Exercise:
Set down word for word each line from the start of the listing through the line that contains "words (R414) -/", both included.

Material for this task:
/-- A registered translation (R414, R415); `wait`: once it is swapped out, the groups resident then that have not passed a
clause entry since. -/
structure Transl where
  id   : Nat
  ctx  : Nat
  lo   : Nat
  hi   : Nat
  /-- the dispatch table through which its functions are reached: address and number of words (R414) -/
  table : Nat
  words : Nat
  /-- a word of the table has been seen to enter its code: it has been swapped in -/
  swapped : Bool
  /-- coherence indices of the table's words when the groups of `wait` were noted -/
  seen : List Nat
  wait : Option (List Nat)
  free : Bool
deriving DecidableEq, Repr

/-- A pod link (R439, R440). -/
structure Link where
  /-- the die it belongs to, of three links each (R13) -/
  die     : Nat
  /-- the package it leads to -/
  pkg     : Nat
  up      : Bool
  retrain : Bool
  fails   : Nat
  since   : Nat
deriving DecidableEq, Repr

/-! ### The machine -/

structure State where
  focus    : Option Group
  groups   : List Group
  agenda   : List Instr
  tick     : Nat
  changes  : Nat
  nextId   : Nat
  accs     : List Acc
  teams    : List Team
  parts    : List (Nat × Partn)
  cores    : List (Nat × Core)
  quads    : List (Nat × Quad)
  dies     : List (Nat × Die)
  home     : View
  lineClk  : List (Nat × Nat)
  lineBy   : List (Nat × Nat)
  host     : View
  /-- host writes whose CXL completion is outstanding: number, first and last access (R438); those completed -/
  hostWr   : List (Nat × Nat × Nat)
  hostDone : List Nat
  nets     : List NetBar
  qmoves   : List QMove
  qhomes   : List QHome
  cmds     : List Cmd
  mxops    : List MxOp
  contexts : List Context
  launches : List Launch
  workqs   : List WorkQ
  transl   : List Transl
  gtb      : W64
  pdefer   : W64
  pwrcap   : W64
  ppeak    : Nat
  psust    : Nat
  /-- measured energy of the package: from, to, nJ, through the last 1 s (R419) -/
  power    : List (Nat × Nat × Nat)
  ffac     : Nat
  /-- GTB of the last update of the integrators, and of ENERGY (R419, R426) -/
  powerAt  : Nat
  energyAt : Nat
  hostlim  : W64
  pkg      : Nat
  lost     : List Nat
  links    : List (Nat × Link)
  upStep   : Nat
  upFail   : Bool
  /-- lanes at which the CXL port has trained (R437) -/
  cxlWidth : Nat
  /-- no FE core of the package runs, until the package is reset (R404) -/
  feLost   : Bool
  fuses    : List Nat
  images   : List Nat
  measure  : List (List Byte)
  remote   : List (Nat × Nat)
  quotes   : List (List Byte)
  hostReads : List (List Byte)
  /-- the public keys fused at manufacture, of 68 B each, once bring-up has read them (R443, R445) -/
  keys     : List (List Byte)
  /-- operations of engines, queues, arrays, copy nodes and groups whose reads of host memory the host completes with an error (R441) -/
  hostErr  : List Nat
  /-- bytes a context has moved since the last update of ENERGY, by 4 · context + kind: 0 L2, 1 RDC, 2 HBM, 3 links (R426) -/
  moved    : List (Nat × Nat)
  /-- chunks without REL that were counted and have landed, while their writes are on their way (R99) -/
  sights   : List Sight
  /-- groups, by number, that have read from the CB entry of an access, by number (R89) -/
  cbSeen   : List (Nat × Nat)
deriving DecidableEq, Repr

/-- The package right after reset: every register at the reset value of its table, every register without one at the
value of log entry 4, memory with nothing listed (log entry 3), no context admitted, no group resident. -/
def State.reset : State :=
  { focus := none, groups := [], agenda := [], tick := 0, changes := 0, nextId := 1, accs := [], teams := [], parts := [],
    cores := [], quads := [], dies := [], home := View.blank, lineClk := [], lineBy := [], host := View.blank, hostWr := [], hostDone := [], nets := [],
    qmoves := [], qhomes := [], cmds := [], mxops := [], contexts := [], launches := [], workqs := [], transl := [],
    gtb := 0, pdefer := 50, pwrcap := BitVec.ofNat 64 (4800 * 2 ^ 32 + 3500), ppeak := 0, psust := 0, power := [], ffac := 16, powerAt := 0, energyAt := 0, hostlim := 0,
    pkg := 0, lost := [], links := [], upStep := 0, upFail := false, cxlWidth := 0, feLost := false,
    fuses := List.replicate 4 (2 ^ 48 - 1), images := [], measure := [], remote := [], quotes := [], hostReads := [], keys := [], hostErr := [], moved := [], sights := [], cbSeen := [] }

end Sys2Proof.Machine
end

Solution to this task:
/-- A registered translation (R414, R415); `wait`: once it is swapped out, the groups resident then that have not passed a
clause entry since. -/
structure Transl where
  id   : Nat
  ctx  : Nat
  lo   : Nat
  hi   : Nat
  /-- the dispatch table through which its functions are reached: address and number of words (R414) -/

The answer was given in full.